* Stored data
- Opening Delimiter -

theorem witness_StepKeepsRunInvariant : ∃ s t : State, RunInvariant s ∧ step s = .next t :=
  ⟨State.reset, _, runInvariant_reset, rfl⟩
theorem witness_RunInvariant_at_its_bounds : RunInvariant (((atDepth 16).setPc 0x10FE).setStackEntry 15 0x1000) :=
  ⟨by decide, by decide, by decide, by decide⟩
theorem witness_HostEventsKeepRunInvariant : ∃ s t : State, RunInvariant s ∧ hostEvent (.loadProgram [0x12, 0]) s = .next t :=
  ⟨State.reset, _, runInvariant_reset, rfl⟩
theorem witness_ReachableStatesMeetInvariantAndStep : ∃ s : State, Reachable s ∧ s.latch = none ∧ s ≠ State.reset :=
  ⟨State.reset.setPc 0x202, .act (a := .engine) .reset rfl, rfl, by decide⟩
theorem witness_CanonicalMemoriesThatReadAlikeAreEqual :
    Memory.wf [(0, 1), (0xFFF, 5)] = true ∧ Memory.wf [(0x1000, 1)] = false ∧ Memory.wf [(1, 0)] = false := by decide
theorem witness_LoadProgramFillsFromTheProgramBase :
    (List.replicate 3583 (0x12 : Byte)).length ≤ 3583 ∧ ([] : List Byte).length ≤ 3583 := by
  simp only [List.length_replicate]; decide
theorem witness_OversizedImageIsRefused : (List.replicate 3584 (0x12 : Byte)).length > 3583 := by
  simp only [List.length_replicate]; decide
theorem witness_FontAndProgramLoadInEitherOrder : ([0x12, 0x00] : List Byte).length ≤ 3583 := by decide
theorem witness_SysDoesNothing :
    [0x000#12, 0x0DF#12, 0x0E1#12, 0xFED#12, 0xFEF#12].all (fun nnn => nnn.toNat % 256 ≠ 0xE0 ∧ nnn.toNat % 256 ≠ 0xEE) =
      true := by decide
theorem witness_ReturnPopsOrUnderflows :
    (atDepth 1).sp.toNat = (0 : Fin 16).val + 1 ∧ (atDepth 16).sp.toNat = (15 : Fin 16).val + 1 ∧
    (atDepth 0).sp.toNat = 0 := by decide
theorem witness_ReturnAboveTheStackStops : (atDepth 17).sp.toNat > 16 ∧ (atDepth 255).sp.toNat > 16 := by decide
theorem witness_CallPushesAndReturnComesBack :
    (atDepth 0).sp.toNat = (0 : Fin 16).val ∧ (atDepth 15).sp.toNat = (15 : Fin 16).val ∧ (atDepth 16).sp.toNat ≥ 16 := by
  decide
theorem witness_flag_clause_of_the_flag_writers : (0 : Reg) ≠ 15 ∧ (14 : Reg) ≠ 15 := by decide
theorem witness_BcdStoresThreeDigits :
    (atIndex 0).index.toNat + 2 ≤ 0xFFF ∧ (atIndex 0xFFD).index.toNat + 2 ≤ 0xFFF ∧
    (atIndex 0xFFE).index.toNat + 2 > 0xFFF ∧ (atIndex 0xFFFF).index.toNat + 2 > 0xFFF := by decide
theorem witness_BlockStoreCopiesTheRegisters :
    (atIndex 0xFFF).index.toNat + (0 : Reg).val ≤ 0xFFF ∧ (atIndex 0xFF0).index.toNat + (15 : Reg).val ≤ 0xFFF ∧
    (atIndex 0x1000).index.toNat + (0 : Reg).val > 0xFFF ∧ (atIndex 0xFF1).index.toNat + (15 : Reg).val > 0xFFF := by decide
theorem witness_BlockLoadCopiesTheBytes :
    (atIndex 0xFFF).index.toNat + (0 : Reg).val ≤ 0xFFF ∧ (atIndex 0xFF0).index.toNat + (15 : Reg).val ≤ 0xFFF ∧
    (atIndex 0x1000).index.toNat + (0 : Reg).val > 0xFFF ∧ (atIndex 0xFF1).index.toNat + (15 : Reg).val > 0xFFF := by decide
theorem witness_StoredCodeIsFetched :
    (atIndex 0xFFF).index.toNat + (0 : Reg).val ≤ 0xFFF ∧ (atIndex 0xFF0).index.toNat + (15 : Reg).val ≤ 0xFFF ∧
    (atIndex 0xFFD).index.toNat + 2 ≤ 0xFFF ∧ (0x0000#16).toNat ≤ 0xFFE ∧ (0xFFE#16).toNat ≤ 0xFFE := by decide
theorem witness_DrawInvertsTheCoveredCells :
    ((0 : Fin 16).val = 0 ∨ (atIndex 0xFFFF).index.toNat + ((0 : Fin 16).val - 1) ≤ 0xFFF) ∧
    ((1 : Fin 16).val = 0 ∨ (atIndex 0xFFF).index.toNat + ((1 : Fin 16).val - 1) ≤ 0xFFF) ∧
    (2 : Fin 16).val ≠ 0 ∧ (atIndex 0xFFF).index.toNat + ((2 : Fin 16).val - 1) > 0xFFF ∧
    (1 : Fin 16).val ≠ 0 ∧ (atIndex 0x1000).index.toNat + ((1 : Fin 16).val - 1) > 0xFFF := by decide
theorem witness_DrawingTwiceRestoresTheFramebuffer :
    (0 : Reg) ≠ 15 ∧ (1 : Reg) ≠ 15 ∧
    ((5 : Fin 16).val = 0 ∨ (atIndex 0x50).index.toNat + ((5 : Fin 16).val - 1) ≤ 0xFFF) := by decide
theorem witness_KeySkipsFollowTheNamedKey :
    ((withRegs [(1, 0)]).reg 1).toNat = (0 : Fin 16).val ∧ ((withRegs [(1, 15)]).reg 1).toNat = (15 : Fin 16).val ∧
    ((withRegs [(1, 16)]).reg 1).toNat > 15 ∧ ((withRegs [(1, 0xFF)]).reg 1).toNat > 15 := by decide

/-- The reset state with one key pressed. -/
def keyDown (i : Fin 16) : State := State.reset.setKeys (State.reset.keys.set i true)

- Closing Delimiter -

* To do
Output the lines above between the one holding "(List.replicate 3583 (0x12" and the one holding "theorem witness_FontAndProgramLoadInEitherOrder : ([0x12, 0x00]", inclusive, with nothing before or after them.

* Answer for the task
    (List.replicate 3583 (0x12 : Byte)).length ≤ 3583 ∧ ([] : List Byte).length ≤ 3583 := by
  simp only [List.length_replicate]; decide
theorem witness_OversizedImageIsRefused : (List.replicate 3584 (0x12 : Byte)).length > 3583 := by
  simp only [List.length_replicate]; decide
theorem witness_FontAndProgramLoadInEitherOrder : ([0x12, 0x00] : List Byte).length ≤ 3583 := by decide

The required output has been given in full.